In response to accusations of a cover up over negative data and placing patient safety at risk, pharmaceutical companies worldwide have agreed to reveal the results of clinical trial drug data.

Major industry players including Glaxosmithkline, Pfizer and Novartis have agreed to publicise their trial results on a voluntary database, which will be available online from 1 July this year, while some trials will be included on the register by mid-September.

The pharmaceutical industry has recently taken a battering over the controversy surrounding drug trials after the withdrawal of the painkiller Vioxx and alleged suppression of data concerning the anti-depressant Seroxat. The government are consulting with the industry on making it a criminal offence to mislead the regulators about any application to sell a drug.

Dr Richard Barker, director general of the ABPI endorsed the move saying: "By publishing not just the results of trials that have taken place, whether positive or negative but also those that are just starting, the industry has made a major step towards achieving greater transparency."

The UK-based industry took a world lead in providing the public with information about clinical trials work more than 18 months ago when the ABPI established its own website for companies to register information about trials with mixed success.

UK Health Minister Lord Warner added: "It is very welcome that the main representative bodies of the international pharmaceutical industry have confirmed their agreement with the principle of registration and disclosure of clinical trials."
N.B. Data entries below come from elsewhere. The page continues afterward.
/-! ### One packet of each form: the submit event -/

/-- V-O1. -/
theorem test_wpDlc0_submits :
    field State.events (exec (.wpDlc0 0 0x009 []) (launch [.ok] [])) =
      some [.submit 0x009 0 []] := by decide
/-- V-O4. -/
theorem test_wpDlc1_submits :
    field State.events (exec (.wpDlc1 0 0x0FF (rising 90 1)) (launch [.ok] [])) =
      some [.submit 0x0FF 1 (rising 90 1)] := by decide
/-- V-O10. -/
theorem test_wpDlc2_submits :
    field State.events (exec (.wpDlc2 0 0x001 (rising 222 2)) (launch [.ok] [])) =
      some [.submit 0x001 2 (rising 222 2)] := by decide
/-- R75, R125. -/
theorem test_wpDlc3_submits :
    field State.events (exec (.wpDlc3 0 0x123 (rising 1 3)) (launch [.ok] [])) =
      some [.submit 0x123 3 (rising 1 3)] := by decide
/-- V-U11, R125. -/
theorem test_wpDlc4_submits :
    field State.events (exec (.wpDlc4 1 0x555 (rising 1 4)) (launch [.ok] [])) =
      some [.submit 0x555 4 (rising 1 4)] := by decide
/-- V-O7. -/
theorem test_wpDlc5_submits :
    field State.events (exec (.wpDlc5 0 0x2AA (rising 1 5)) (launch [.ok] [])) =
      some [.submit 0x2AA 5 (rising 1 5)] := by decide
/-- R75, R125. -/
theorem test_wpDlc6_submits :
    field State.events (exec (.wpDlc6 0 0x001 (rising 1 6)) (launch [.ok] [])) =
      some [.submit 0x001 6 (rising 1 6)] := by decide
/-- V-H15, R125. -/
theorem test_wpDlc7_submits :
    field State.events (exec (.wpDlc7 0 0x700 (rising 7 7)) (launch [.ok] [])) =
      some [.submit 0x700 7 (rising 7 7)] := by decide
/-- V-O6. -/
theorem test_wpDlc8_submits :
    field State.events (exec (.wpDlc8 0 0x400 (rising 16 8)) (launch [.ok] [])) =
      some [.submit 0x400 8 (rising 16 8)] := by decide
/-- V-O3. -/
theorem test_wpDlc9_submits :
    field State.events (exec (.wpDlc9 0 0x123 (rising 1 12)) (launch [.ok] [])) =
      some [.submit 0x123 9 (rising 1 12)] := by decide
/-- V-O8. -/
theorem test_wpDlc10_submits :
    field State.events (exec (.wpDlc10 0 0x555 (rising 192 16)) (launch [.ok] [])) =
      some [.submit 0x555 10 (rising 192 16)] := by decide
/-- R75, R125. -/
theorem test_wpDlc11_submits :
    field State.events (exec (.wpDlc11 0 0x055 (rising 1 20)) (launch [.ok] [])) =
      some [.submit 0x055 11 (rising 1 20)] := by decide
/-- R75, R125. -/
theorem test_wpDlc12_submits :
    field State.events (exec (.wpDlc12 0 0x7FF (rising 1 24)) (launch [.ok] [])) =
      some [.submit 0x7FF 12 (rising 1 24)] := by decide
/-- V-H14, R125. -/
theorem test_wpDlc13_submits :
    field State.events (exec (.wpDlc13 0 0x001 (rising 1 32)) (launch [.ok] [])) =
      some [.submit 0x001 13 (rising 1 32)] := by decide
/-- R75, R125. -/
theorem test_wpDlc14_submits :
    field State.events (exec (.wpDlc14 1 0x100 (rising 1 48)) (launch [.ok] [])) =
      some [.submit 0x100 14 (rising 1 48)] := by decide
/-- V-O17's form. -/
theorem test_wpDlc15_submits :
    field State.events (exec (.wpDlc15 0 0x000 (rising 1 64)) (launch [.ok] [])) =
      some [.submit 0x000 15 (rising 1 64)] := by decide
/-- V-O12, V-O13: refused under `refuse`; refused for a short payload. -/
theorem test_wpDlc9_refused :
    refusal (exec (.wpDlc9 1 0x123 (rising 1 12))
      { launch [.ok] [] with cfg := { rsvd15 := .refuse, inCap := 66 } }) = some .reservedBitSet ∧
    refusal (exec (.wpDlc9 0 0x123 (rising 1 3)) (launch [.ok] [])) = some .shortPayload := by decide
/-- V-O16: the fault latch and the handler event. -/
theorem test_wpDlc2_submit_fault :
    field (fun t => (t.fault, t.events)) (exec (.wpDlc2 0 0x001 [0xDE, 0xAD]) (launch [.fault] [])) =
      some (.submit, [.submit 0x001 2 [0xDE, 0xAD], .faultHandler 1]) := by decide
The results will be published in a standard, non-promotional summary that will include a description of trial design and methodology, results of primary and secondary outcome measures described in the protocol, and safety results. However, if the results are also published in a peer-reviewed medical journal, the database will alternatively include a link to the relevant article and, in some cases, the summary as well.

Rather than placing all information on a single website, the industry will also ensure that all such sites are linked, since several companies have already set up their own arrangements.

The results are expected to be published within one year after the medicine is approved or, for post-approval trials, within one year of them being completed.